Time is running out to register to vote!
If you have not registered to vote, you have till August 23 to be registered for the September 12th election. Please do not throw away your shot to be heard.
Register at "Rock the vote" via my site here!
If you have not registered to vote, you have till August 23 to be registered for the September 12th election. Please do not throw away your shot to be heard.
I had some lovely time away with my family, my sister's family and my parents.
While there, I jotted down some thoughts on my campaign with assistance from my niece's magnetic sketchy thing.
As I have mentioned before, one of the areas I want to see improvements on is communication. How many times have you read in the paper that a community meeting is that very night? You have no one to watch the kids, or you already committed to another event, and your voice will not be heard at that meeting. You are left to hope that someone expresses similar thoughts to your own. Sometimes you don't realize a meeting has happened till you read the meeting recap in the Ledger or Sun.
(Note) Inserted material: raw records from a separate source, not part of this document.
-- ==== Sys2Proof/Certificates/Slice0/Obligations.lean ====
section
/-! DEFINITION. Obligations.lean: the statements for the provers. The terms in which they are said stand before them, in Sys2Proof.Claims;
`Passes`, `Fits`, `Counts` and the others are in Safety.lean. -/

namespace Sys2Proof.Claims

open Sys2Proof.Machine Sys2Proof.Safety

/-! ### Integer and address instructions -/

/-- What each integer or address instruction reads, where its result goes, the result, and its fixed latency, 0 where it has none
(R273, R277, R286-R295). -/
def intOf (i : Instr) (s : State) : Option (List Opnd × Dest × Word × Nat) :=
  let r := opnd s
  match i with
  | .add d a b => some ([a, b], d, r a + r b, 1)
  | .sub d a b => some ([a, b], d, r a - r b, 1)
  | .neg d a => some ([a], d, 0 - r a, 1)
  | .mul d a b => some ([a, b], d, r a * r b, 3)
  | .mulhS d a b => some ([a, b], d, BitVec.ofInt 64 ((r a).toInt * (r b).toInt / 2 ^ 64), 3)
  | .mulhZ d a b => some ([a, b], d, BitVec.ofNat 64 ((r a).toNat * (r b).toNat / 2 ^ 64), 3)
  | .minS d a b => some ([a, b], d, if (r b).toInt < (r a).toInt then r b else r a, 1)
  | .minZ d a b => some ([a, b], d, if (r b).toNat < (r a).toNat then r b else r a, 1)
  | .maxS d a b => some ([a, b], d, if (r a).toInt < (r b).toInt then r b else r a, 1)
  | .maxZ d a b => some ([a, b], d, if (r a).toNat < (r b).toNat then r b else r a, 1)
  | .abs d a => some ([a], d, if 0 ≤ (r a).toInt then r a else 0 - r a, 1)
  | .divS d a b => some ([a, b], d,
      if r b = 0 then -1 else if (r a).toInt = -2 ^ 63 ∧ (r b).toInt = -1 then r a else BitVec.ofInt 64 ((r a).toInt.tdiv (r b).toInt), 0)
  | .divZ d a b => some ([a, b], d, if r b = 0 then -1 else BitVec.ofNat 64 ((r a).toNat / (r b).toNat), 0)
  | .remS d a b => some ([a, b], d,
      if r b = 0 then r a else BitVec.ofInt 64 ((r a).toInt - (r b).toInt * (r a).toInt.tdiv (r b).toInt), 0)
  | .remZ d a b => some ([a, b], d,
      if r b = 0 then r a else BitVec.ofNat 64 ((r a).toNat - (r b).toNat * ((r a).toNat / (r b).toNat)), 0)
  | .and d a b => some ([a, b], d, r a &&& r b, 1)
  | .or d a b => some ([a, b], d, r a ||| r b, 1)
  | .xor d a b => some ([a, b], d, r a ^^^ r b, 1)
  | .andn d a b => some ([a, b], d, r a &&& ~~~(r b), 1)
  | .orn d a b => some ([a, b], d, r a ||| ~~~(r b), 1)
  | .shl d a b => some ([a, b], d, r a <<< ((r b).bits 5 0), 1)
  | .shr d a b => some ([a, b], d, r a >>> ((r b).bits 5 0), 1)
  | .sar d a b => some ([a, b], d, (r a).sshiftRight ((r b).bits 5 0), 1)
  | .rotl d a b => some ([a, b], d, (r a).rotateLeft ((r b).bits 5 0), 1)
  | .clz d a => some ([a], d, valClz (r a), 1)
  | .ctz d a => some ([a], d, valCtz (r a), 1)
  | .popc d a => some ([a], d, valPopc (r a), 1)
  | .brev d a => some ([a], d, valBrev (r a), 1)
  | .bswap d a => some ([a], d, valBswap (r a), 1)
  | .sext8 d a => some ([a], d, ((r a).truncate 8).signExtend 64, 1)
  | .sext16 d a => some ([a], d, ((r a).truncate 16).signExtend 64, 1)
  | .sext32 d a => some ([a], d, ((r a).truncate 32).signExtend 64, 1)
  | .zext8 d a => some ([a], d, ((r a).truncate 8).zeroExtend 64, 1)
  | .zext16 d a => some ([a], d, ((r a).truncate 16).zeroExtend 64, 1)
  | .zext32 d a => some ([a], d, ((r a).truncate 32).zeroExtend 64, 1)
  | .cmpEq d a b => some ([a, b], d, if r a = r b then 1 else 0, 1)
  | .cmpNe d a b => some ([a, b], d, if r a = r b then 0 else 1, 1)
  | .cmpLtS d a b => some ([a, b], d, if (r a).toInt < (r b).toInt then 1 else 0, 1)
  | .cmpLtZ d a b => some ([a, b], d, if (r a).toNat < (r b).toNat then 1 else 0, 1)
  | .cmpLeS d a b => some ([a, b], d, if (r a).toInt ≤ (r b).toInt then 1 else 0, 1)
  | .cmpLeZ d a b => some ([a, b], d, if (r a).toNat ≤ (r b).toNat then 1 else 0, 1)
  | .sel d a b => some ([.q 0, a, b], d, if r (.q 0) = 0 then r b else r a, 1)
  | .crc8 d a b => some ([a, b], d, valCrc 1 (r a) (r b), 3)
  | .crc16 d a b => some ([a, b], d, valCrc 2 (r a) (r b), 3)
  | .crc32 d a b => some ([a, b], d, valCrc 4 (r a) (r b), 3)
  | .crc64 d a b => some ([a, b], d, valCrc 8 (r a) (r b), 3)
  | .bfxS d a b => some ([a, b], d, valBfxS (r a) (r b), 1)
  | .bfxZ d a b => some ([a, b], d, valBfxZ (r a) (r b), 1)
  | .bfi d a b => some ([.q 0, a, b], d, valBfi (r (.q 0)) (r a) (r b), 1)
  | .addi d a imm => some ([a], d, r a + imm.signExtend 64, 1)
  | .shli d a imm => some ([a], d, r a <<< (imm.toNat % 64), 1)
  | .shri d a imm => some ([a], d, r a >>> (imm.toNat % 64), 1)
  | .sari d a imm => some ([a], d, (r a).sshiftRight (imm.toNat % 64), 1)
  | .li d imm => some ([], d, imm.signExtend 64, 1)
  | .lih d a imm => some ([a], d, (imm.signExtend 64 <<< 32) ||| ((r a).truncate 32).zeroExtend 64, 1)
  | .lea d imm => some ([], d, s.th.a.pc + 4 * imm.signExtend 64, 1)
  | .addiLong d a k => some (regsOf [a], d, opndK s a k + k.signExtend 64, 1)
  | .shliLong d a k => some (regsOf [a], d, opndK s a k <<< (k.toNat % 64), 1)
  | .shriLong d a k => some (regsOf [a], d, opndK s a k >>> (k.toNat % 64), 1)
  | .sariLong d a k => some (regsOf [a], d, (opndK s a k).sshiftRight (k.toNat % 64), 1)
  | .liLong d k => some ([], d, k.signExtend 64, 1)
  | .lihLong d a k => some (regsOf [a], d, (k.signExtend 64 <<< 32) ||| ((opndK s a k).truncate 32).zeroExtend 64, 1)
  | .leaLong d k => some ([], d, s.th.a.pc + 4 * k.signExtend 64, 1)
  | _ => none

/-! ### Branches -/

/-- What each conditional or unconditional branch reads, when it is taken, and its word offset (R271, R297, R300, R301). -/
def branchOf (i : Instr) (s : State) : Option (List Opnd × Bool × Word) :=
  let r := opnd s
  match i with
  | .bz a off => some ([a], decide (r a = 0), off.signExtend 64)
  | .bnz a off => some ([a], decide (r a ≠ 0), off.signExtend 64)
  | .jmp off => some ([], true, off.signExtend 64)
  | .bccEq a b off => some ([a, b], decide (r a = r b), off.signExtend 64)
  | .bccNe a b off => some ([a, b], decide (r a ≠ r b), off.signExtend 64)
  | .bccLtS a b off => some ([a, b], decide ((r a).toInt < (r b).toInt), off.signExtend 64)
  | .bccLtZ a b off => some ([a, b], decide ((r a).toNat < (r b).toNat), off.signExtend 64)
  | .bccEqLong a b k => some (regsOf [a, b], decide (opndK s a k = opndK s b k), k.signExtend 64)
  | .bccNeLong a b k => some (regsOf [a, b], decide (opndK s a k ≠ opndK s b k), k.signExtend 64)
  | .bccLtSLong a b k => some (regsOf [a, b], decide ((opndK s a k).toInt < (opndK s b k).toInt), k.signExtend 64)
  | .bccLtZLong a b k => some (regsOf [a, b], decide ((opndK s a k).toNat < (opndK s b k).toNat), k.signExtend 64)
  | .bccGeS a b k => some (regsOf [a, b], decide ((opndK s b k).toInt ≤ (opndK s a k).toInt), k.signExtend 64)
  | .bccGeZ a b k => some (regsOf [a, b], decide ((opndK s b k).toNat ≤ (opndK s a k).toNat), k.signExtend 64)
  | .bzLong a k => some (regsOf [a], decide (opndK s a k = 0), k.signExtend 64)
  | .bnzLong a k => some (regsOf [a], decide (opndK s a k ≠ 0), k.signExtend 64)
  | .jmpLong k => some ([], true, k.signExtend 64)
  | _ => none

/-! ### Floating-point instructions -/

/-- What each floating-point instruction reads, where its result goes, its result with the exceptions it raises, and its fixed latency
(R273, R305-R317). The rounding of a short form is that of R276, and `rmOf` reads FPCTL where the code says so (R228, R235). -/
def floatOf (i : Instr) (s : State) : Option (List Opnd × Dest × FV × Nat) :=
  let r := opnd s
  let m := Machine.rmOf s.th.a
  let h (x : Rm4) : Rm := m (rmOfShort x)
  match i with
  | .fadd d a b fm x => some ([a, b], d, valFadd (.ieee fm) (h x) .sat (r a) (r b), 4)
  | .faddLong d a b fm rm ov => some ([a, b], d, valFadd fm (m rm) ov (r a) (r b), 4)
  | .fsub d a b fm x => some ([a, b], d, valFsub (.ieee fm) (h x) .sat (r a) (r b), 4)
  | .fsubLong d a b fm rm ov => some ([a, b], d, valFsub fm (m rm) ov (r a) (r b), 4)
  | .fmul d a b fm x => some ([a, b], d, valFmul (.ieee fm) (h x) .sat (r a) (r b), 4)
  | .fmulLong d a b fm rm ov => some ([a, b], d, valFmul fm (m rm) ov (r a) (r b), 4)
  | .fdiv d a b fm x => some ([a, b], d, valFdiv (.ieee fm) (h x) .sat (r a) (r b), 0)
  | .fdivLong d a b fm rm ov => some ([a, b], d, valFdiv fm (m rm) ov (r a) (r b), 0)
  | .fsqrt d a fm x => some ([a], d, valFsqrt (.ieee fm) (h x) .sat (r a), 0)
  | .fsqrtLong d a fm rm ov => some ([a], d, valFsqrt fm (m rm) ov (r a), 0)
  | .frem d a b fm => some ([a, b], d, valFrem (.ieee fm) (r a) (r b), 0)
  | .fremLong d a b fm => some ([a, b], d, valFrem fm (r a) (r b), 0)
  | .fmin d a b fm => some ([a, b], d, valMinMax false false (.ieee fm) (r a) (r b), 4)
  | .fminLong d a b fm => some ([a, b], d, valMinMax false false fm (r a) (r b), 4)
  | .fmax d a b fm => some ([a, b], d, valMinMax true false (.ieee fm) (r a) (r b), 4)
  | .fmaxLong d a b fm => some ([a, b], d, valMinMax true false fm (r a) (r b), 4)
  | .fminn d a b fm => some ([a, b], d, valMinMax false true (.ieee fm) (r a) (r b), 4)
  | .fminnLong d a b fm => some ([a, b], d, valMinMax false true fm (r a) (r b), 4)
  | .fmaxn d a b fm => some ([a, b], d, valMinMax true true (.ieee fm) (r a) (r b), 4)
  | .fmaxnLong d a b fm => some ([a, b], d, valMinMax true true fm (r a) (r b), 4)
  | .fcmp d a b fm c => some ([a, b], d, valFcmp (.ieee fm) (Cmp4.toCmp8 c) (r a) (r b), 4)
  | .fcmpLong d a b fm c => some ([a, b], d, valFcmp fm c (r a) (r b), 4)
  | .fclass d a fm => some ([a], d, valFclass (.ieee fm) (r a), 4)
  | .fclassLong d a fm => some ([a], d, valFclass fm (r a), 4)
  | .fsgnJ d a b fm => some ([a, b], d, valFsgn (fun _ y => y) (.ieee fm) (r a) (r b), 4)
  | .fsgnJLong d a b fm => some ([a, b], d, valFsgn (fun _ y => y) fm (r a) (r b), 4)
  | .fsgnN d a b fm => some ([a, b], d, valFsgn (fun _ y => !y) (.ieee fm) (r a) (r b), 4)
  | .fsgnNLong d a b fm => some ([a, b], d, valFsgn (fun _ y => !y) fm (r a) (r b), 4)
  | .fsgnX d a b fm => some ([a, b], d, valFsgn xor (.ieee fm) (r a) (r b), 4)
  | .fsgnXLong d a b fm => some ([a, b], d, valFsgn xor fm (r a) (r b), 4)
  | .frint d a fm x => some ([a], d, valFrint false (.ieee fm) (h x) .sat (r a), 4)
  | .frintLong d a fm rm ov => some ([a], d, valFrint false fm (m rm) ov (r a), 4)
  | .frintX d a fm rm ov => some ([a], d, valFrint true fm (m rm) ov (r a), 4)
  | .fscalb d a b fm x => some ([a, b], d, valFscalb (.ieee fm) (h x) .sat (r a) (r b), 4)
  | .fscalbLong d a b fm rm ov => some ([a, b], d, valFscalb fm (m rm) ov (r a) (r b), 4)
  | .flogb d a fm => some ([a], d, valFlogb (.ieee fm) (r a), 4)
  | .flogbLong d a fm => some ([a], d, valFlogb fm (r a), 4)
  | .fnextUp d a fm => some ([a], d, valFnext true (.ieee fm) (r a), 4)
  | .fnextUpLong d a fm => some ([a], d, valFnext true fm (r a), 4)
  | .fnextDn d a fm => some ([a], d, valFnext false (.ieee fm) (r a), 4)
  | .fnextDnLong d a fm => some ([a], d, valFnext false fm (r a), 4)
  | .fma d a b c fm rm ov => some ([a, b, c], d, valFused false false fm (m rm) ov (r a) (r b) (r c), 4)
  | .fms d a b c fm rm ov => some ([a, b, c], d, valFused false true fm (m rm) ov (r a) (r b) (r c), 4)
  | .fnma d a b c fm rm ov => some ([a, b, c], d, valFused true true fm (m rm) ov (r a) (r b) (r c), 4)
  | .fnms d a b c fm rm ov => some ([a, b, c], d, valFused true false fm (m rm) ov (r a) (r b) (r c), 4)
  | .fcvt d a dst src rm ov => some ([a], d, valFcvt dst src (m rm) ov (r a), 4)
  | .fcvti d a dst src rm => some ([a], d, valFcvti dst src (m rm) (r a), 4)
  | .icvtf d a dst src rm ov => some ([a], d, valIcvtf dst src (m rm) ov (r a), 4)
  | .fpk8 d a b c dst src rm ov => some ([a, b, c], d, valFpk8 dst src (m rm) ov (r a) (r b) (r c), 4)
  | .fupk8 d a b dst src rm => some ([a, b], d, valFupk8 dst src (m rm) (r a) (r b), 4)
  | _ => none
Meetings are usually posted but it's not always easy to know where to look for them.
If I'm elected, I plan on keeping a comprehensive calendar of all public meetings with a special emphasis on ward one relevant meetings. This calendar will be in a static web address that you can bookmark and easily find. For our citizens who have trouble with the internet, the calendar will be mailed out. The calendar will also be posted in various public locations. I want every citizen to have the opportunity to be informed and weigh in on these important issues.
As you can see from my social media accounts, blog, and website, I enjoy communicating over the web. Every constituent who has emailed me, whether supportive or not, has received an email back from me. Online communication keeps us up to date and saves on resources like paper and postage.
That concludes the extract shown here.